**Work request:** Every line of the entries that holds the word "reorderSkip" is to be copied.

**The input:**

-- ==== Sys2Proof/Machine/AirRx.lean ====
section
/-! DEFINITION. The air controller's receiving side: reordering, acknowledgements, floods, partners, and the sensor tier
(chapter 17). -/

namespace Sys2Proof.Machine

/-! ## Reordering (R406) -/

/-- NEXT of a link. -/
def Dev.rxNext (d : Dev) (k : Nat) : Nat := d.tf Pg.ac (linkA k 1) 2 31 16
def Dev.setRxNext (d : Dev) (k n : Nat) : Dev := d.setTf Pg.ac (linkA k 1) 2 31 16 (n % 65536)

/-- Look a flood up in the seen cache and enter it: the result says whether it was there (R425). -/
def Dev.floodSeen (d : Dev) (origin fseq : Nat) : Dev × Bool :=
  let live := d.air.seen.filter (fun x => d.nowNs < x.2.2 + 8000000000)
  let d := { d with air := { d.air with seen := live } }
  if live.any (fun x => x.1 == origin && x.2.1 == fseq) then (d, true)
  else
    let full := decide (4096 ≤ live.length)
    let d := { d with air := { d.air with seen := (origin, fseq, d.nowNs) :: live.take 4095 } }
    (if full then d.detect Pg.ac Evt.AC_FLOOD_CACHE_FULL else d, false)

/-- A flood frame is delivered and passed on, or discarded as a duplicate (R425). -/
def Dev.floodRx (d : Dev) (k src : Nat) (body : List Byte) : Dev :=
  let origin := fieldLE body 0 6
  let fseq := fieldLE body 6 4
  let ttl := fieldLE body 10 1 % 16
  let r := d.floodSeen origin fseq
  if r.2 then r.1.bump Pg.ac Reg.AC_FLOOD_STAT 31 16
  else
    let d := r.1.airDeliver src (body.drop 12)
    if 1 < ttl then
      let copy := body.take 10 ++ bytesLE 1 (ttl - 1) ++ (body.drop 11)
      ((d.validLinks.filter (fun l => d.activePartnerLink l && l != k))).foldl
        (fun d l => d.modLink l (fun x => { x with floods := x.floods ++ [copy] })) d
    else d

/-- A frame of a link is delivered: the record of the last 1,024 SEQs, the counter, and the frame by its type. -/
def Dev.deliverFrame (d : Dev) (k seq ftype src : Nat) (body : List Byte) : Dev :=
  let d := (d.modLink k (fun l => { l with delivered := (seq :: l.delivered).take 1024 })).bumpT Pg.ac (linkA k 2) 1 31 0
  if ftype = 1 then d.floodRx k src body else d.airDeliver src body

/-- Deliver the held frames that follow NEXT; the first argument bounds their number. -/
def Dev.drainHeld (d : Dev) (k : Nat) : Nat → Dev
  | 0 => d
  | n + 1 =>
    match (d.airLink k).held.find? (fun h => h.seq == d.rxNext k) with
    | none => d
    | some h =>
      let d := d.modLink k (fun l => { l with held := l.held.filter (fun x => x.seq != h.seq) })
      ((d.deliverFrame k h.seq h.ftype h.src h.frame).setRxNext k (h.seq + 1)).drainHeld k n

/-- NEXT jumps to the oldest held frame and delivery resumes; held frames it passes are delivered at once as late (R406). -/
def Dev.reorderSkip (d : Dev) (k : Nat) : Dev :=
  match (d.airLink k).held with
  | [] => d
  | h :: _ =>
    let d := (d.bump Pg.ac Reg.AC_REORDER_SKIPS 31 0).detect Pg.ac Evt.AC_REORDER_SKIP
    let behind (x : HeldFrame) : Bool := 32768 ≤ (x.seq + 65536 - h.seq) % 65536
    let late := (d.airLink k).held.filter behind
    let d := d.modLink k (fun l => { l with held := l.held.filter (fun x => !behind x) })
    let d := late.foldl (fun d x => (d.deliverFrame k x.seq x.ftype x.src x.frame).bumpT Pg.ac (linkA k 2) 3 31 0) d
    (d.setRxNext k h.seq).drainHeld k 257

/-- Bytes held in the reorder store, 4 MiB in stage SRAM. -/
def Dev.heldBytes (d : Dev) : Nat :=
  d.air.links.foldl (fun a x => x.2.held.foldl (fun a h => a + h.frame.length) a) 0

/-- A data or flood frame arrives on a link (R406). -/
def Dev.rxFrame (d : Dev) (k src ftype seq : Nat) (body : List Byte) : Dev :=
  let l := d.airLink k
  let ahead := (seq + 65536 - d.rxNext k) % 65536
  if hasNat l.delivered seq || l.held.any (fun h => h.seq == seq) then d.bumpT Pg.ac (linkA k 2) 2 31 0
  else if ahead = 0 then ((d.deliverFrame k seq ftype src body).setRxNext k (seq + 1)).drainHeld k 257
  else if ahead ≤ 32767 then
    let d := if 256 ≤ l.held.length || 4194304 < d.heldBytes + body.length then d.reorderSkip k else d
    let ahead := (seq + 65536 - d.rxNext k) % 65536
    if ahead = 0 then ((d.deliverFrame k seq ftype src body).setRxNext k (seq + 1)).drainHeld k 257
    else if ahead ≤ 32767 then
      d.modLink k (fun l => { l with held := l.held ++ [{ seq := seq, ftype := ftype, at_ := d.nowNs, src := src, frame := body }] })
    else (d.deliverFrame k seq ftype src body).bumpT Pg.ac (linkA k 2) 3 31 0
  else (d.deliverFrame k seq ftype src body).bumpT Pg.ac (linkA k 2) 3 31 0

/-- REORDER_TIMEOUT: REORDER after the oldest held frame arrived. -/
def Dev.reorderTimeout (d : Dev) (k : Nat) : Dev :=
  match (d.airLink k).held with
  | [] => d
  | h :: _ => if h.at_ + d.rf Pg.ac Reg.AC_REORDER_CFG 11 0 * 10000 ≤ d.nowNs then d.reorderSkip k else d

/-! ## Control frames (R394) -/

/-- A control frame goes to firmware, which answers the join requests of nodes with a valid link entry and passes every
other one to the host exception queue. -/
def Dev.controlRx (d : Dev) (src : Nat) (f : LinkFrame) : Dev :=
  let known := match f.join with
    | some id => d.validLinks.any (fun k =>
        (d.tw Pg.ac (linkA k 0) 1).toNat + d.tf Pg.ac (linkA k 0) 2 15 0 * 2 ^ 32 == id.toNat)
    | none => false
  if known then d
  else
    let b := d.newBody { source := src, cells := d.freeCells (cellsFor f.body.length), data := f.body, done := true, err := false, refs := 0, walking := false,
                         inReserve := false, dropped := false, classified := true }
    let p : Pkt := { body := b.2, header := none, len := f.body.length, hdr := rawHdr, yellow := false, ver := none, nh := 0,
                     assured := none, leg := none, link := 0, source := src, stamp := b.1.rxStamp src 0, admitted := 0, held := false }
    (b.1.admitPkt (b.1.rf Pg.px Reg.PX_RT_EXC_QUEUE 15 0) p).1

/-! ## Partners (R422, R423) -/

/-- Firmware makes a partner link: the lowest link number that is free, unless 32 partner links are valid. -/
def Dev.makePartnerLink (d : Dev) (p r id : Nat) : Dev :=
  if 32 ≤ (d.validLinks.filter d.linkPartner).length then d
  else match (List.range 1022).find? (fun k => !d.linkValid k) with
    | none => d
    | some k =>
      let d := d.setTw Pg.ac (linkA k 0) 0 (word (1 + 2 + 2 ^ (2 + r) + r * 2 ^ 5))
      let d := (d.setTw Pg.ac (linkA k 0) 1 (word id)).setTw Pg.ac (linkA k 0) 2 (word (id / 2 ^ 32 % 65536))
      d.setTw Pg.ac (partnerA p) 3 (word (k + 2 ^ 10))

/-- The known partner of a node on a radio. -/
def Dev.partnerOf (d : Dev) (r id : Nat) : Option Nat :=
  (List.range 32).find? (fun p => (d.partnerX p).known && d.partnerRadio p == r &&
    (d.tw Pg.ac (partnerA p) 0).toNat + d.tf Pg.ac (partnerA p) 1 15 0 * 2 ^ 32 == id)

/-- Does a partner's caller clash with this unit (R422)? -/
def Dev.clashes (d : Dev) (r : Nat) (c : PartnerCaller) : Bool :=
  c.channel.val == d.chanOf r d.air.quad &&
    (c.quadLen != d.quadMs || c.position.val == d.rf Pg.ac Reg.AC_CALLER_CFG 7 6 ||
      overlaps c.spanStart (c.spanEnd - c.spanStart) (d.rf Pg.ac (Reg.AC_SPAN_A + 4 * r) 9 0)
        (d.rf Pg.ac (Reg.AC_SPAN_A + 4 * r) 25 16 - d.rf Pg.ac (Reg.AC_SPAN_A + 4 * r) 9 0))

**Reply to the task:**
def Dev.reorderSkip (d : Dev) (k : Nat) : Dev :=
    let d := if 256 ≤ l.held.length || 4194304 < d.heldBytes + body.length then d.reorderSkip k else d
  | h :: _ => if h.at_ + d.rf Pg.ac Reg.AC_REORDER_CFG 11 0 * 10000 ≤ d.nowNs then d.reorderSkip k else d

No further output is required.